HOME » コラム » 5選 » オジュウチョウサンやメイショウダッサイなど! 冬の障害王への重要な一戦【東京ハイジャンプ名勝負5選】 » ページ 4
Shingun Michael
第21回東京ハイジャンプを制したときのシングンマイケル(写真奥)

④2019年(勝ち馬シングンマイケル)

 圧倒的な力を誇示したオジュウチョウサンに、ライバルと呼べるような馬はいなかった。
しかし、絶対王者オジュウに挑戦した馬は数多くおり、2019年の勝ち馬シングンマイケルもその1頭であった。

 この年の1番人気は、障害転向後、無傷の3連勝でここに出走してきたトラスト。平地時代に地方競馬所属ながら札幌2歳ステークスを制しており、平地・障害の両重賞制覇がかかっていた。

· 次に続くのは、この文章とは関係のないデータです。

-- ==== Sys2Proof/Machine/Freeze.lean ====
section
/-! DEFINITION. Freezes and restarts: the close of a cycle, what a freeze does, the re-issue step (R277, R278, R294 to R297,
R303 to R310, R317, R362, R365), and FRZCTL (R310). -/

namespace Sys2Proof.Machine

/-- Whether a partition is to freeze at the end of its cycle. -/
def State.isFreezing (s : State) (pid : Nat) : Bool := match s.part pid with | none => false | some q => q.freezing

/-! ### Journal states (R161, R332) -/

/-- An entry of the journal changed. -/
def State.modEntry (s : State) (seq : Nat) (f : Entry → Entry) : State :=
  s.modRing fun g => { g with entries := g.entries.map fun e => if e.lrec.seq = seq ∧ e.lrec.state ≠ 4 then f e else e }

/-- The record of a sequence number that was not refused. -/
def Ring.entry (g : Ring) (seq : Nat) : Option Entry := g.entries.find? fun e => e.lrec.seq == seq && e.lrec.state != 4

/-- The device's bytes of a record as they stand in the journal. -/
def State.writeRecord (s : State) (r : Record) : State :=
  s.hbmStore (r.slotAddr + 104) (r.bytes.drop 104)

/-- A record takes new device fields, in the journal, in its entry and in its partition. -/
def State.setRecord (s : State) (seq : Nat) (f : Record → Record) : State :=
  match s.ring.entry seq with
  | none => s
  | some e =>
    let r := f e.lrec
    let s1 := (s.modEntry seq fun e => { e with lrec := r }).writeRecord r
    { s1 with parts := s1.parts.map fun q => if q.lrec.seq = seq then { q with lrec := r } else q }

/-! ### Freezing (R277, R294, R295, R297) -/

/-- The words that a partition's landing-buffer entries hold go to its held area (R366). -/
def State.holdEdges (s : State) (q : Part) : State :=
  q.edgeIn.foldl (fun s x =>
    match s.part q.pid, q.tt.edge[x.entry]? with
    | some y, some e => (s.hold y (edgeRecs e x.ss x.quad ((q.releaseAt e x.ss x.quad).getD x.at') x.at' x.v)).1
    | _, _ => s) s

/-- The open banks of a frozen partition's pseudo-channels are closed, their rows recorded (R211). -/
def State.closeBanks (s : State) (q : Part) : State :=
  q.tt.owned.foldl (fun s g => s.modPc g fun c => { c with recorded := c.rows, rows := [] }) s

/-- The recorded rows are opened again before the restart (R211). -/
def State.openBanks (s : State) (q : Part) : State :=
  q.tt.owned.foldl (fun s g => s.modPc g fun c => { c with rows := c.recorded, recorded := [] }) s

/-- Whether the present partition cycle is the last that begins before device RMT `i` (R277, R295). -/
def Part.lastBefore (q : Part) (rmt i : Nat) : Bool :=
  decide (rmt < i) && decide (i ≤ rmt + 8) && (List.range (i - rmt - 1)).all fun j => !ticks q.step (q.tick + j)

/-- A fault and an intermission that was requested: a fault in the last cycle before I freezes for both; an earlier one withdraws the
request (R277). -/
def State.faultMeets (s : State) (q : Part) : State :=
  match s.ring.request with
  | none => s
  | some (i, v, _) =>
    if !(v.contains q.pid && decide (s.rmt < i)) then s
    else if q.lastBefore s.rmt i then s.modPart q.pid fun x => x.withCause 3
    else s.withdraw q.pid

/-- A freeze takes effect: the state is held in place, bindings and landing-buffer words go to their areas, which the header's SEQ stands
before, the header is written, the pseudo-channels serve what they held, and each cause has its notice (R211, R212, R277, R294, R298, R307, R366, R387). -/
def State.freezeNow (s : State) (pid : Nat) : State :=
  match s.part pid with
  | none => s
  | some q =>
    let s1 := ((if q.causes.contains 1 then s.faultMeets q else s).saveHeader q).saveCarousel q
    let s2 := (s1.modPart pid fun x =>
      { x with form := .held, freezing := false, winWas := [], restored := false, edgeIn := [], undo := q.undo.map fun u => { u with post := s1.snap q } }).holdEdges q
    let s3 := (q.faults.foldl State.reportRecord s2).closeBanks q
    let s4 := match s3.part pid with | none => s3 | some x => s3.saveHeader x
    let s5 := q.tt.owned.foldl State.releasePc s4
    match s5.part pid with
    | none => s5
    | some x =>
      let s6 := if x.causes.contains 3 ∧ x.outAt.isNone then s5.beginOut pid else s5
      let s7 := if x.causes.contains 4 ∧ x.restartQ.isNone then s6.reportResync x.lrec.troupe (x.ss - 1) else s6
      let s8 := if x.halted.isSome then s7.writeOut pid else s7
      if x.causes.contains 1 ∧ x.message.isNone ∧ x.halted.isNone then s8.first [.event (.trapMessage pid)] else s8

/-- A loose access that was held for a partition is performed (R166, R202, R304). -/
def State.performHeld (s : State) (a : Loose) : State :=
  match space1 a.addr.toNat with
  | none => s
  | some (t, off) =>
    let r := s.looseAtTile t off a
    r.1.settle a r.2

/-- The accesses held since the launch slot are performed in cycle 0, in arrival order and before those that arrive in it (R166, R231). -/
def State.performLaunchHeld (s : State) (pid : Nat) : State :=
  match s.part pid with
  | none => s
  | some q => if q.cyc = 0 then q.held.foldl State.performHeld (s.modPart pid fun q => { q with held := [] }) else s

/-- The close of a partition cycle: the words that reach ports, and the freeze (R159, R350). -/
def State.closeCycle (s : State) (pid : Nat) : State :=
  match s.part pid with
  | none => s
  | some q =>
    let s1 := s.portArrivals pid q.cyc
    if s1.isFreezing pid then s1.freezeNow pid else s1

/-! ### Three-way merging (R278) -/

/-- Two changes of one value brought together: what `cur` left as `base` was takes `x`; what it changed is its own. -/
def pick {α : Type} [DecidableEq α] (base cur x : α) : α := if cur = base then x else cur

/-- Every entry of a vector merged. -/
def pickVec {α : Type} [DecidableEq α] {n : Nat} (base cur x : Vector α n) : Vector α n :=
  Vector.ofFn fun i => pick base[i] cur[i] x[i]

/-- What one change took out of a list and added to it, done to the other. -/
def pickList {α : Type} [DecidableEq α] (base cur x : List α) : List α :=
  listMinus x (listMinus base cur) ++ listMinus cur base

/-- A slot. -/
def pickSlot (base cur x : Slot) : Slot :=
  { c := pickVec base.c cur.c x.c, s := pickVec base.s cur.s x.s, fm := pick base.fm cur.fm x.fm, fl := pick base.fl cur.fl x.fl,
    sr := pick base.sr cur.sr x.sr, pcc := pick base.pcc cur.pcc x.pcc, live := pick base.live cur.live x.live,
    fbuf := pick base.fbuf cur.fbuf x.fbuf, loop := pick base.loop cur.loop x.loop, hold := pick base.hold cur.hold x.hold }

/-- A core. -/
def pickCore (base cur x : Core) : Core :=
  { slots := Vector.ofFn fun i => pickSlot base.slots[i] cur.slots[i] x.slots[i], frame := pick base.frame cur.frame x.frame,
    armed := pick base.armed cur.armed x.armed, hbd := pick base.hbd cur.hbd x.hbd, trn := pick base.trn cur.trn x.trn }
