/-- The pinned set of a partition loaded on every die that it covers (R315). -/
def State.loadPins (s : State) (q : Part) : State :=
  let s0 := s.clearPins q
  let places := q.rect.dies.flatMap fun d => (q.tt.pins.zip (s0.pinRoom d)).map fun e => (d, e.2, tePin e.1 q.lrec.asid)
  (places.foldl (fun s e => s.setTe e.1 e.2.1 e.2.2) s0).modPart q.pid fun q => { q with pins := places.map fun e => (e.1, e.2.1) }

/-- The pseudo-channels that a partition owns from its admission on, every bank closed (R206). -/
def State.ownPcs (s : State) (q : Part) : State :=
  q.tt.owned.foldl (fun s g => s.modPc g fun p => { p with owner := some q.pid, rows := [], recorded := [] }) s

/-- A new launch admitted: tiles assigned and reset, PID, XO and YO written (R32, R166). -/
def State.admitRecord (s : State) (r : Record) (pid : Nat) (o : Nat × Nat) : State :=
  let t0 := if r.trp then r.tstart else s.rmt + 8704
  let r1 := { r with pid := pid, xo := o.1, yo := o.2 }
  let q := Part.admitted r1 pid o (s.ring.table r.seq) (if r.trp then r.tbase else t0) t0
  let s1 := { s with parts := s.parts ++ [q] }
  let s2 := (q.members.foldl State.clearTile s1).ownPcs q
  (s2.loadPins q).setRecord r.seq fun _ => r1

/-- The device RMT at which a partition placed again at launch slot L restarts (R306). -/
def Record.restartTime (r : Record) (l : Nat) : Nat := l + 8704 + 8 * r.w * r.h

/-- A written-out partition placed again at its saved origin: its tiles are reset and its pinned set is loaded (R306). -/
def State.placeAgain (s : State) (q : Part) : State :=
  let q1 := { q with form := .restoring, written := true, restartAt := some (q.lrec.restartTime s.rmt) }
  (((q.members.foldl State.clearTile s).modPart q.pid fun _ => q1).loadPins q1).refreshHeader q.pid

/-- The context of an exact fault record of a tile, whose instruction a restore re-offers (R278). -/
def FRec.offered (r : FRec) : Option (Coord × Side × Fin 4) :=
  if r.kind = 0 ∧ r.who < 8 then some (⟨r.x, r.y⟩, if r.who.testBit 0 then .execute else .access, fin4 (r.who / 2)) else Option.none

/-- A restore record admitted: the partition that its save area describes; what the area does not hold is as a launch leaves it (R296,
R299, R306; log entry 16). -/
def State.admitRestore (s : State) (r : Record) (pid : Nat) (o : Nat × Nat) : State :=
  let f (off n : Nat) : Nat := hbmField s.mem (r.save + off) n
  let r1 := { r with pid := pid, xo := o.1, yo := o.2, t0 := f (0x100 + 112) 8 }
  let q0 := Part.admitted r1 pid o (s.ring.table r.seq) (f 32 8) r1.t0
  let recs := (List.range (min 4096 (f 28 4))).map fun i => readRecord (Mem.read s.mem (hbmAddr (r.save + 0x1000 + 32 * i)) 32)
  let q := { s.restoreHeader q0 with form := .writtenOut, causes := [3], cause := 3, faults := recs, reoffer := recs.filterMap FRec.offered }
  let s1 := ({ s with parts := s.parts ++ [q] }).ownPcs q
  (s1.setRecord r.seq fun _ => r1).placeAgain { q with lrec := r1 }

/-- The lowest-numbered free PID (R146, R164). -/
def State.freePid (s : State) : Option Nat := (List.range 64).find? fun p => !s.parts.any fun q => q.pid == p

/-- The outcome of examining a candidate. -/
inductive Examined where
  | admitted (s : State)
  | refused (s : State)
  | unplaced
  deriving DecidableEq, Repr

/-- A candidate examined: a written-out partition that covers an unusable tile is refused, its save area kept (R164, R306,
R338). -/
def State.examine (s : State) (c : Candidate) : Examined :=
  let lost := match c.again with
    | none => false
    | some q => s.ring.unusable.any fun x => x.meets q.rect
  match c.again, s.freePid with
  | some q, _ =>
    if lost then .refused ((s.free q).refuse c.lrec.seq 5)
    else if (s.placeAt [] c).isSome then .admitted (s.placeAgain q) else .unplaced
  | none, none => .unplaced
  | none, some pid =>
    if c.lrec.kind = 2 then
      let o := s.savedOrigin c.lrec
      if s.ring.unusable.any fun x => x.meets ⟨o.1, o.2, c.lrec.w, c.lrec.h⟩ then .refused (s.refuse c.lrec.seq 5)
      else if (s.placeAt [] c).isSome then .admitted (s.admitRestore c.lrec pid o) else .unplaced
    else
      match s.placeAt [] c with
      | none => .unplaced
      | some o => .admitted (s.admitRecord c.lrec pid o)

/-! ### The candidate list (R164, R169, R170) -/

/-- Whether an accepted record is a candidate. -/
def State.isCandidate (s : State) (e : Entry) : Bool :=
  (e.lrec.kind == 1 || e.lrec.kind == 2) && e.lrec.state == 1 && e.staged && s.ring.ready e.lrec &&
    !s.parts.any fun q => q.lrec.seq == e.lrec.seq

/-- Whether an intermissioned partition is a candidate (R277, R306). -/
def Part.isCandidate (q : Part) : Bool :=
  q.form == .writtenOut && q.lrec.state == 5 && q.halted.isNone && !q.causes.contains 1

/-- Whether the victims of a request are out of the way (R307). -/
def State.victimsOut (s : State) (victims : List Nat) : Bool :=
  victims.all fun p => match s.part p with
    | none => true
    | some q => q.form == .writtenOut

/-- The candidate that is first because its victims have made room (R307). -/
def State.requester (s : State) : Option Nat :=
  match s.ring.request with
  | some (i, v, seq) => if i ≤ s.rmt ∧ s.victimsOut v then some seq else none
  | none => none

/-- The candidates by PRIO and SEQ, a candidate whose request is fulfilled before them (R164, R307). -/
def State.candidates (s : State) : List Candidate :=
  let l := ((s.ring.entries.filter s.isCandidate).map fun e => (⟨e.lrec, none⟩ : Candidate)) ++
    (s.parts.filter Part.isCandidate).map fun q => ⟨q.lrec, some q⟩
  let first := s.requester
  let key (c : Candidate) : Nat := (if first = some c.lrec.seq then 0 else 1 + c.lrec.prio) * 2 ^ 64 + c.lrec.seq
  l.mergeSort fun a b => decide (key a ≤ key b)

/-- The placed partitions that a candidate may displace, those of greatest PRIO and SEQ first. One that is launching counts if it has a
partition cycle before the freeze (R170, R277, R295, R307; log entry 53). -/
def State.displaceable (s : State) (prio : Nat) : List Part :=
  (s.parts.filter fun q => (q.form == .running || (q.form == .launching && decide (q.t0 < s.rmt + 5120))) && q.lrec.flg.testBit 1 &&
      decide (prio < q.lrec.prio) && q.message.isNone && q.halted.isNone && !q.freezing && q.agreedQ.isNone).mergeSort
    fun a b => decide (b.lrec.prio * 2 ^ 64 + b.lrec.seq ≤ a.lrec.prio * 2 ^ 64 + a.lrec.seq)

/-- The possible victims of a candidate (R170). -/
def State.victims (s : State) (prio : Nat) : List Part := (s.displaceable prio).filter fun q => !q.inTroupe

/-- Whether a troupe intermission that this device proposed is under way. -/
def State.troupeStopping (s : State) : Bool :=
  (s.ring.agreements.any fun a => a.own && a.mtype == 1) || s.parts.any fun q => q.inTroupe && (q.agreedQ.isSome || q.outAt.isSome)

/-- The first candidate cannot be placed: an intermission is requested for 5,120 cycles ahead if victims, added in turn, make
room. If none do, this Ringmaster proposes the intermission of a troupe whose member here makes room (R170, R308; log entry 53). -/
def State.requestIntermission (s : State) (c : Candidate) : State :=
  if s.ring.request.isSome || s.troupeStopping then s
  else
    let v := (s.victims c.lrec.prio).map Part.pid
    match (List.range v.length).find? fun n => (s.placeAt (v.take (n + 1)) c).isSome with
    | some n => s.modRing fun g => { g with request := some (s.rmt + 5120, v.take (n + 1), c.lrec.seq) }
    | none =>
      match (s.displaceable c.lrec.prio).find? fun q => q.inTroupe && (s.placeAt [q.pid] c).isSome with
      | some q => s.propose q.lrec.troupe (q.cyc + 65536) 0
      | none => s

/-- A skip counted; a partition that becomes a candidate again keeps the count of its admission (R169; log entry 53). -/
def State.skip (s : State) (seq : Nat) : State := s.modEntry seq fun e => { e with skips := e.skips + 1 }

/-- Whether a candidate has become blocking (R169). -/
def State.blocking (s : State) (seq : Nat) : Bool :=
  match s.ring.entry seq with | none => false | some e => decide (16 ≤ e.skips)

/-- The candidates examined in order (R169); `first` tells the first of the list. -/
def State.examineAll : Bool → List Candidate → State → State
  | _, [], s => s
  | first, c :: rest, s =>
    match s.examine c with
    | .admitted s' => s'
    | .refused s' => s'.examineAll false rest
    | .unplaced =>
      let s1 := (if first then s.requestIntermission c else s).skip c.lrec.seq
      if s1.blocking c.lrec.seq then s1 else s1.examineAll false rest

/-- Troupe members that can no longer start by TSTART are refused (R166). -/
def State.refuseLate (s : State) : State :=
  (s.ring.entries.filter fun e => s.isCandidate e && e.lrec.kind == 1 && e.lrec.trp && decide (e.lrec.tstart < s.rmt + 8704)).foldl
    (fun s e => s.refuse e.lrec.seq 3) s

/-- JHEAD moves past the records that have ended (R329). -/
def State.moveHead (s : State) : State :=
  let open' := s.ring.entries.filter fun e => decide (s.ring.jhead.toNat ≤ e.index) && e.lrec.state != 3 && e.lrec.state != 4
  s.modRing fun g => { g with jhead := BitVec.ofNat 64 ((open'.head?.map Entry.index).getD g.scanned) }

/-- One admission at most (R164, R169). -/
def State.admissions (s : State) : State :=
  if s.freePid.isNone then s
  else
    let l := s.candidates
    let s1 := if s.requester.isSome then s.modRing fun g => { g with request := none } else s
    s1.examineAll true l

/-- LAUNCH_SLOT: at every multiple of 1,024, retirements, commands, queued swaps and one admission (R164, R330, R336). -/
def execLaunchSlot (s : State) : Out :=
  if s.rmt % 1024 != 0 || !s.ring.started then .next s
  else
    let s1 := s.retireAll.finishCommands.startCommands
    let s2 := s1.ring.swaps.foldl (fun s t => nextOr (execSpareSwapExecute t s) s) s1
    .next s2.refuseLate.admissions.moveHead

/-- A candidate admitted at its launch slot if it can be placed. -/
def admitEvent (seq kind : Nat) (s : State) : Out :=
  match s.ring.entry seq with
  | none => .next s
  | some e =>
    if e.lrec.kind = kind ∧ s.rmt % 1024 = 0 ∧ s.isCandidate e then
      match s.examine ⟨e.lrec, none⟩ with
      | .admitted s' => .next s'
      | .refused s' => .next s'
      | .unplaced => .next s
    else .next s

/-- LAUNCH (R161, R166). -/
def execLaunch (seq : Nat) (s : State) : Out := admitEvent seq 1 s
/-- RESTORE (R306). -/
def execRestore (seq : Nat) (s : State) : Out := admitEvent seq 2 s

/-! ### The start of a partition (R32, R163, R166) -/

/-- A segment of a staged image `from'` written into a tile with its marks (R163). -/
def State.loadSegment (s : State) (from' : List Host.Cell) (im : Nat) (t : Coord) (g : Segment) : State :=
  let m := Mem.copyFrom s.mem from' (hbmAddr (im + g.data)) (tileAddr t g.off) g.len
  let marked (a i : Nat) : Bool := g.marks != 0 && Mem.bit from' (hbmAddr (im + g.marks + a)) i
  if g.off < 0x8000 then
    { s with
      mem := m
      full := (List.range (g.len / 8)).foldl (fun l i => setMember l (tileAddr t (g.off + 8 * i)) (marked 0 i)) s.full
      qtags := (List.range (g.len / 16)).foldl
        (fun l i => setMember l (tileAddr t (g.off + 16 * i)) (marked ((g.len + 63) / 64) i)) s.qtags }
  else { s with mem := m }

/-- Slot 0 of a core as the launch image fills it: its entry capability, unsealed, if that is tagged, and c31 (R32, R163). -/
def Slot.launched (pcc stk : CReg) : Slot :=
  { Slot.cleared with
    pcc := if pcc.tag then enterCap pcc else .zero, live := pcc.tag, c := Slot.cleared.c.set 31 stk }

/-- The capability at an offset of a launch image, with its TAGS bit. -/
def imageCap (m : List Host.Cell) (im i : Nat) : CReg :=
  ⟨Mem.quad m (hbmAddr (im + 16 * i)), bits (hbmField m (im + 64) 1) i i == 1⟩

/-- A member tile as the staged image `from'` of place `im` fills it (R32, R163, R199). -/
def State.loadTile (s : State) (from' : List Host.Cell) (im : Nat) (t : Coord) : State :=
  let tl := Tile.powerOn
  let core (i : Nat) : Core := Core.cleared.setSlot 0 (Slot.launched (imageCap from' im i) (imageCap from' im (i + 1)))
  let s1 := s.setTile t { tl with access := core 0, exec := core 2, win := tl.win.set 0 win0Launch }
  (segmentsAt from' im).foldl (fun s g => s.loadSegment from' im t g) s1
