-- ==== Sys2Proof/Machine/Invalidate.lean ====
section
/-! DEFINITION. tlb.inv, and what it waits for: every access that used a cleared entry, wherever it stands (R326). -/

namespace Sys2Proof.Machine

/-- The channels of a member of a written-out partition, as its save area holds them (R300). -/
def State.savedChans (s : State) (q : Part) (t : Coord) : Vector Chan 4 :=
  Vector.ofFn fun ch => chanOf (s.areaRead q (q.chanAt t ch) 4096 ++ overflowBytes (s.coreRecs q t .access) ch)

/-- The channels that have still to send words of an element translated by one of a die's entries: a tile's from the lookup in
cycle s_e - 1 on, in the save area too while its partition is written out (R317, R326). -/
def State.chansUsing (s : State) (die : Nat) (sel : List Nat) : List (Owner × Fin 4) :=
  let of' (o : Owner) (v : Vector Chan 4) (within : Cmd → Bool) : List (Owner × Fin 4) :=
    ((List.finRange 4).filter fun ch => v[ch].run.any fun m => within m && m.tr.any fun p => sel.contains p.2).map fun ch => (o, ch)
  ((s.tiles.filter fun e => dieOf (keyTile e.1) == die).flatMap fun (e : Nat × Tile) =>
    match s.partOf (keyTile e.1) with
    | none => []
    | some _ => of' (.tile (keyTile e.1)) e.2.chans fun _ => true) ++
  ((s.parts.filter Part.written).flatMap fun q =>
    (q.members.filter fun t => dieOf t == die).flatMap fun t => of' (.tile t) (s.savedChans q t) fun _ => true) ++
  (s.hubs.filter fun e => e.1 / 64 == die).flatMap fun (e : Nat × Hub) =>
    of' (.hub die (e.1 % 64)) e.2.chans fun m => m.burst % (m.shape.w + 1) != 0

/-- The accesses of this device that no home has accepted: on their way, or waiting at a home for a fill (R231, R318). -/
def State.openFlights (s : State) : List Flight := s.flights ++ s.homeWait.map fun w => w.2.2

/-- Whether everything that a tlb.inv of a die waits for has been accepted at its home: the accesses by their numbers as flights or by
their tags, and what its channels still sent with the cleared entries (R326). -/
def State.invalidated (s : State) (die : Nat) (ids tags : List Nat) (chans : List (Owner × Fin 4)) (sel : List Nat) : Bool :=
  let now := s.chansUsing die sel
  let late (src : LooseSrc) (via : List (Nat × Nat)) : Bool :=
    match src with
    | .channel o ch _ => chans.contains (o, ch) && via.any fun v => v.1 == die && sel.contains v.2
    | _ => false
  !(s.openFlights.any fun f => ids.contains f.id || late f.a.src f.via) &&
    !(s.edge.outbound.any fun o => tags.contains o.tag || ids.contains o.flight || late o.src o.via) && !(chans.any fun c => now.contains c)

/-- tlb.inv: the selected entries lose V, and the hub waits for the accesses that used them (R326). -/
def execTlbInv (a : RegNo) (mode : BitVec 12) (s : State) : Out :=
  hubForm (.tlbInv a mode) (fun d h cx s =>
    let c := cx.data a
    match (s.hub d h).answer with
    | some _ => .ok (s.modHub d h fun hb => { hb with answer := none }, .seq)
    | none =>
      if 4 ≤ mode.toNat ∨ (mode = 0 ∧ bits c.toNat 11 0 < 1024) then .error { code := fcIllegal }
      else
        let sel := ((s.dieX d).tlb.filter fun e => invSelects mode.toNat c e.1 e.2).map (·.1)
        let s1 := s.modDieX d fun x => 
          { x with tlb := x.tlb.map fun (e : Nat × Quad) => (e.1, if sel.contains e.1 then teClearV e.2 else e.2) }
        let used (v : List (Nat × Nat)) : Bool := v.any fun e => e.1 == d && sel.contains e.2
        let ids := (s.openFlights.filter fun (f : Flight) => used f.via).map Flight.id
        let tags := (s.edge.outbound.filter fun o => used o.via).map Outbound.tag
        let chans := s.chansUsing d sel
        if ids.isEmpty && tags.isEmpty && chans.isEmpty then .ok (s1, .seq)
        else .ok (s1.modHub d h fun hb => { hb with wait := some (.inval ids tags chans sel) }, .stay)) s

end Sys2Proof.Machine
end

2番人気はメイショウダッサイ。こちらも3連勝中と勢いがあり、前走の小倉サマージャンプで重賞を勝っての参戦であった。

 そして3番人気がシングンマイケル。こちらも前走の東京ジャンプステークスで重賞初制覇。前走は別のお手馬に騎乗していた、金子騎手に手綱が戻っての一戦であった。
単勝オッズ10倍以下はこの3頭のみで、戦前の人気面からも、三つ巴の様相を呈していた。

 レースはトラストがハナを切り、メイショウダッサイとシングンマイケルがその直後につける展開。その後、シングンマイケルが早めにトラストへプレッシャーをかけていき、2頭並んで最後の直線コースへ向かう。

 最終障害まで並んで飛越するも、残り300mを切ってトラストを競り落としたシングンマイケルが単独先頭に立つ。そこに外からメイショウダッサイがジリジリと差を詰めたが、それをクビ差振り切ったシングンマイケルが勝利。メイショウダッサイから3馬身半差の3着にトラストとなった。

 重賞連勝を飾ったシングンマイケルは、次走のJ・G1中山大障害も勝利。そして翌年の阪神スプリングジャンプで、満を持してオジュウチョウサンとの初対決に挑むも、9馬身の差をつけられ敗れた。

 そして直後の中山グランドジャンプ。雨の降りしきる中で再びオジュウ撃破に挑むも、不良馬場に脚を取られたか最終障害で落馬。そのまま起き上がることができず、夢半ばで息を引き取った。

 くしくもデビュー時からシングンマイケルを管理し、2ヶ月前に他界した高市調教師の後を追うように、天国へと旅立っていったのであった。